The author provides an ample tour of the horizon of aid, trade, and debt imbalances, of the dangers of culture and confidence of decline, of the need to restore cultural and environmental diversity, and of the need to reprioritize agricultural, education, and environmental services instead of bleeding each country to pay for the military and internal security (and of course corruption).

CORE POINT: The *individual* African is the center of gravity, and only Africans can save Africa–blaming colonialism is *over*. The author's vision for a revolution in leadership calls for integrity at the top, and activism at the bottom, along with a resurgence of civil society and a demand that governments embrace civil society as a full partner.

CORE POINT: The environment must be central to all development decisions, both for foster preservation and permit exploitation without degradation. Later in the book the author returns to this theme in speaking of the Congo forests, pointing out that only equity for all those who are local will allow all those who are foreign to exploit AND preserve.

I am fascinated by the author's expected discussion of the ills of colonialism including the Berlin division, the elevation of elites, arbitrary confiscations of lands, and proxy wars, what I was NOT expecting was a profound yet practical discussion of how the church in combination with colonialism was a double-whammy on the collective community culture of Africa.

The author observes that any move away from aid, which has been an enabler of massive corruption at the top, and toward capitalization and bonds [as the author of Dead Aid proposes in part] will be just as likely to lead to corruption absent a regional awakening of integrity.

The author discusses China, observing that China has used its Security Council veto to protect African interests, and the author observes that the West continues to destroy Africa with arms sales, France and Russia especially, followed by China, with the US a low fourth.

I learn that patronage and the need for protection are the other side of corruption as a deep-seated rationalization for keeping power, and I learn that pensions in Africa are so fragile that retirement is fraught with risk, another reason to seek long-term power holding. I am inspired to think of a regional pension fund guaranteed by Brotherly Leader Muuamar Al-Gathafi.

On a hopeful note the author praises the election of Ellen Johnson-Sirleaf as leader of Liberia, and sees real promise in the AU leadership summits that she attends.

CORE IDEA: Leadership training at all levels must keep pace with the changes in technology and the complexity of Africa's engagements.
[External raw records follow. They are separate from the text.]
-- ==== Sys2Proof/Machine/RegTable.lean ====
section
/-! DEFINITION. The register tables of the spec: pages (R588), offsets, access codes (R14), implemented bits and reset values. -/

namespace Sys2Proof.Machine

open Sys2Proof

/-- The page mnemonics of R588. -/
inductive PageKind where
  | glob | fuse | strp | rst | clk | nvm | ledg | time | cal | upd | schd | coll | msec | ptp | mgmt | eth | sec | key | att | dbg | met | err | twin | pmb | temp | jtag | hbm | stkRepair | slow | die | clu | rte | ctx
deriving DecidableEq, Repr

/-- The access codes of R14. -/
inductive Acc where
  | ro | rw | w1c | wo | rwl
deriving DecidableEq, Repr

/-- One row of a register table: first offset, distance between instances, instances, access code, implemented bits, reset value. -/
structure RegRow where
  off : Nat
  step : Nat
  n : Nat
  acc : Acc
  mask : Nat
  rst : Nat
deriving DecidableEq, Repr

/-- First page index and number of instances of a page (R588). -/
def pageSpan : PageKind → Nat × Nat
  | .glob => (0x0, 1)
  | .fuse => (0x1, 1)
  | .strp => (0x2, 1)
  | .rst => (0x3, 1)
  | .clk => (0x4, 1)
  | .nvm => (0x5, 1)
  | .ledg => (0x10, 1)
  | .time => (0x11, 1)
  | .cal => (0x12, 1)
  | .upd => (0x18, 1)
  | .schd => (0x19, 1)
  | .coll => (0x20, 1)
  | .msec => (0x21, 1)
  | .ptp => (0x22, 1)
  | .mgmt => (0x23, 1)
  | .eth => (0x30, 18)
  | .sec => (0x50, 1)
  | .key => (0x51, 1)
  | .att => (0x52, 1)
  | .dbg => (0x53, 1)
  | .met => (0x58, 1)
  | .err => (0x60, 1)
  | .twin => (0x61, 1)
  | .pmb => (0x68, 1)
  | .temp => (0x69, 1)
  | .jtag => (0x6A, 1)
  | .hbm => (0x100, 16)
  | .stkRepair => (0x110, 16)
  | .slow => (0x120, 1)
  | .die => (0x200, 8)
  | .clu => (0x1000, 3000)
  | .rte => (0x2000, 3000)
  | .ctx => (0x4000, 16384)

/-- The mnemonic code in PAGE_ID bits [31:16] (R588). -/
def pageCode : PageKind → Nat
  | .glob => 0x0001
  | .fuse => 0x0002
  | .strp => 0x0003
  | .rst => 0x0004
  | .clk => 0x0005
  | .nvm => 0x0006
  | .ledg => 0x0020
  | .time => 0x0021
  | .cal => 0x0022
  | .upd => 0x0050
  | .schd => 0x0051
  | .coll => 0x0060
  | .msec => 0x0062
  | .ptp => 0x0063
  | .mgmt => 0x0064
  | .eth => 0x0061
  | .sec => 0x0070
  | .key => 0x0071
  | .att => 0x0072
  | .dbg => 0x0073
  | .met => 0x0080
  | .err => 0x0090
  | .twin => 0x0091
  | .pmb => 0x00A0
  | .temp => 0x00A1
  | .jtag => 0x00A2
  | .hbm => 0x0040
  | .stkRepair => 0x0041
  | .slow => 0x0042
  | .die => 0x0010
  | .clu => 0x0011
  | .rte => 0x0012
  | .ctx => 0x0030

/-- The page kinds in the order of R588. -/
def pageKinds : List PageKind :=
  [.glob, .fuse, .strp, .rst, .clk, .nvm, .ledg, .time, .cal, .upd, .schd, .coll, .msec, .ptp, .mgmt, .eth, .sec, .key, .att, .dbg, .met, .err, .twin, .pmb, .temp, .jtag, .hbm, .stkRepair, .slow, .die, .clu, .rte, .ctx]

/-- The page kind and instance of a page index, if R588 assigns it (R589). -/
def pageOf (p : Nat) : Option (PageKind × Nat) :=
  (pageKinds.find? fun k => decide ((pageSpan k).1 ≤ p) && decide (p < (pageSpan k).1 + (pageSpan k).2)).map
    fun k => (k, p - (pageSpan k).1)

/-- The common header of every page (R430) -/
def hdrRows : List RegRow :=
  [ ⟨0x000, 4, 1, .ro, 0xFFFFFFFF, 0x0⟩ -- PAGE_ID R430
  , ⟨0x004, 4, 1, .ro, 0xFFFF, 0x100⟩ -- PAGE_REV R430
  , ⟨0x008, 4, 1, .ro, 0xFFFFFFFF, 0x0⟩ -- PAGE_CAPS R430
  , ⟨0x00C, 4, 1, .ro, 0xFFFFFFFF, 0x0⟩ -- PAGE_ABSENT R430
  , ⟨0x010, 4, 1, .ro, 0xFFFFFFFF, 0x0⟩ -- STATUS R430
  , ⟨0x014, 4, 1, .w1c, 0xFFFFFFFF, 0x0⟩ -- EVENT R430
  , ⟨0x018, 4, 1, .rw, 0xFFFFFFFF, 0x40000000⟩ -- EVENT_EN R430
  , ⟨0x01C, 4, 1, .wo, 0xFFFFFFFF, 0x0⟩ -- EVENT_FORCE R430
  , ⟨0x020, 4, 1, .ro, 0xFFFF, 0x0⟩ -- ERR_CODE R430
  , ⟨0x024, 4, 1, .ro, 0xFFFFFFFF, 0x0⟩ -- ERR_INFO0 R430
  , ⟨0x028, 4, 1, .ro, 0xFFFFFFFF, 0x0⟩ -- ERR_INFO1 R430
  , ⟨0x02C, 4, 1, .rw, 0x1, 0x0⟩ -- LOCK R430
  ]

/-- The GLOB registers, part 1 -/
def globRows1 : List RegRow :=
  [ ⟨0x044, 4, 1, .ro, 0xFFF, 0x0⟩ -- GLOB_FEAT_ENGINES R250
  , ⟨0x048, 4, 1, .ro, 0xFFF, 0x0⟩ -- GLOB_FEAT_CLUSTERS R250
  , ⟨0x04C, 4, 1, .ro, 0xFFFFFFFF, 0x0⟩ -- GLOB_FEAT_CORES R250
  , ⟨0x050, 4, 1, .ro, 0xFFFF, 0x0⟩ -- GLOB_FEAT_STACKS R250
  , ⟨0x054, 4, 1, .ro, 0x3FFFF, 0x0⟩ -- GLOB_FEAT_PORTS R250
  , ⟨0x058, 4, 1, .ro, 0xFFFFFFFF, 0x0⟩ -- GLOB_FEAT_MEMORY R250
  , ⟨0x05C, 4, 1, .ro, 0xFFFFFFFF, 0x0⟩ -- GLOB_FEAT_CONTEXTS R250
  , ⟨0x060, 4, 1, .ro, 0xFFFFF, 0x0⟩ -- GLOB_FEAT_STREAM R250
  , ⟨0x064, 4, 1, .ro, 0xFFFFFFFF, 0x0⟩ -- GLOB_FEAT_GROUPS R250
  , ⟨0x100, 4, 1, .rw, 0x3FF, 0x0⟩ -- GLOB_DOM_SEL R279
  , ⟨0x104, 4, 1, .ro, 0xFFF, 0x0⟩ -- GLOB_DOM_CLUSTERS R279
  , ⟨0x108, 4, 1, .ro, 0x7FFF, 0x0⟩ -- GLOB_DOM_CONTEXTS R279
  , ⟨0x10C, 4, 1, .ro, 0xF, 0x0⟩ -- GLOB_DOM_SESSIONS R279
  , ⟨0x110, 4, 1, .rw, 0x3, 0x3⟩ -- GLOB_DOM_CLASS_MAX R279
  , ⟨0x114, 4, 1, .rw, 0xFFF, 0x0⟩ -- GLOB_DOM_XLAT_IDX R355
  , ⟨0x118, 4, 1, .rw, 0xFFFFFFFF, 0x0⟩ -- GLOB_DOM_XLAT_E0 R355
  , ⟨0x11C, 4, 1, .rw, 0xFFFFFFFF, 0x0⟩ -- GLOB_DOM_XLAT_E1 R355
  , ⟨0x120, 4, 1, .rw, 0xFFFFFFFF, 0x0⟩ -- GLOB_DOM_XLAT_E2 R355
  , ⟨0x124, 4, 1, .rw, 0xFFFFFFFF, 0x0⟩ -- GLOB_DOM_XLAT_E3 R355
  , ⟨0x128, 4, 1, .rw, 0x1FFF, 0x0⟩ -- GLOB_DOM_XLAT_COUNT R355
  ]

/-- The GLOB registers, part 2 -/
def globRows2 : List RegRow :=
  [ ⟨0x12C, 4, 1, .wo, 0x3, 0x0⟩ -- GLOB_DOM_XLAT_CTRL R355
  , ⟨0x130, 4, 1, .ro, 0xFFF0003, 0x0⟩ -- GLOB_DOM_XLAT_STATUS R355
  , ⟨0x134, 4, 1, .ro, 0xFFFFFFFF, 0x0⟩ -- GLOB_DOM_FILL_PENDING R355
  , ⟨0x138, 4, 1, .ro, 0x1FFFF, 0x0⟩ -- GLOB_NARROW_USED R355
  , ⟨0x040, 4, 1, .ro, 0xFFFFFFFF, 0x1⟩ -- GLOB_GRADE R8
  ]

/-- The GLOB registers -/
def globRows : List RegRow :=
  globRows1 ++ globRows2

/-- The FUSE registers -/
def fuseRows : List RegRow :=
  [ ⟨0x040, 4, 1, .ro, 0xFFFFFFFF, 0x0⟩ -- FUSE_SERIAL_LO R592
  , ⟨0x044, 4, 1, .ro, 0xFFFFFFFF, 0x0⟩ -- FUSE_SERIAL_HI R592
  , ⟨0x048, 4, 1, .ro, 0xF, 0x0⟩ -- FUSE_REV R592
  , ⟨0x04C, 4, 1, .ro, 0xFFFFFFFF, 0x0⟩ -- FUSE_MAC_LO R592
  , ⟨0x050, 4, 1, .ro, 0xFFFF, 0x0⟩ -- FUSE_MAC_HI R592
  , ⟨0x054, 4, 1, .ro, 0x3, 0x0⟩ -- FUSE_PROD R592
  ]

/-- The STRP registers -/
def strpRows : List RegRow :=
  [ ⟨0x040, 4, 1, .ro, 0xFF1F, 0x0⟩ -- STRP_VALUE R561
  ]

/-- The RST registers -/
def rstRows : List RegRow :=
  [ ⟨0x040, 4, 1, .ro, 0x1F, 0x0⟩ -- RST_CAUSE R560
  , ⟨0x044, 4, 1, .ro, 0xFFFFFFFF, 0x0⟩ -- RST_COUNT_COLD R560
  , ⟨0x048, 4, 1, .ro, 0xFFFFFFFF, 0x0⟩ -- RST_COUNT_WARM R560
  , ⟨0x04C, 4, 1, .ro, 0xF, 0x0⟩ -- RST_STAGE R560
  , ⟨0x050, 4, 1, .rwl, 0x7FFF, 0x7D0⟩ -- RST_WDT_CFG R560
  , ⟨0x054, 4, 1, .rwl, 0xFF, 0x64⟩ -- RST_THERM_CLEAR R560
  , ⟨0x058, 4, 1, .ro, 0xFFFF, 0x0⟩ -- RST_DEFER_MAX R560
  ]

/-- The CLK registers -/
def clkRows : List RegRow :=
  [ ⟨0x040, 4, 1, .ro, 0xFFFFFFFF, 0x0⟩ -- CLK_LOCK R561
  , ⟨0x044, 4, 1, .ro, 0xFFFFFFFF, 0x0⟩ -- CLK_UNLOCKS R561
  , ⟨0x048, 4, 1, .rw, 0x1F, 0x0⟩ -- CLK_MEAS_SEL R561
  , ⟨0x04C, 4, 1, .ro, 0xFFFFFFFF, 0x0⟩ -- CLK_MEAS_KHZ R561
  ]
Civil Society in particular must be understood and embraced by government leaders at all levels.

The author spends time around page 134 discussing her pilot project to create local empowerment, devolving decision-making to create a multi-layered structure that establishes priorities while also providing accountability and transparency, minimizing corruption. Using a trained facilitator, the author brought together around 40 fifteen-person committees to create a strategic plan, and that is now useful as a map regardless of turn-over.

On page 158 the author briefly discusses ECOSOC (Economic, Social, and Cultural Council of the African Union) founded in 2005 to bring the voices of the people into the AU deliberations; to educate the peoples of Africa on all aspects of African affairs; and to encourage civil society throughout Africa.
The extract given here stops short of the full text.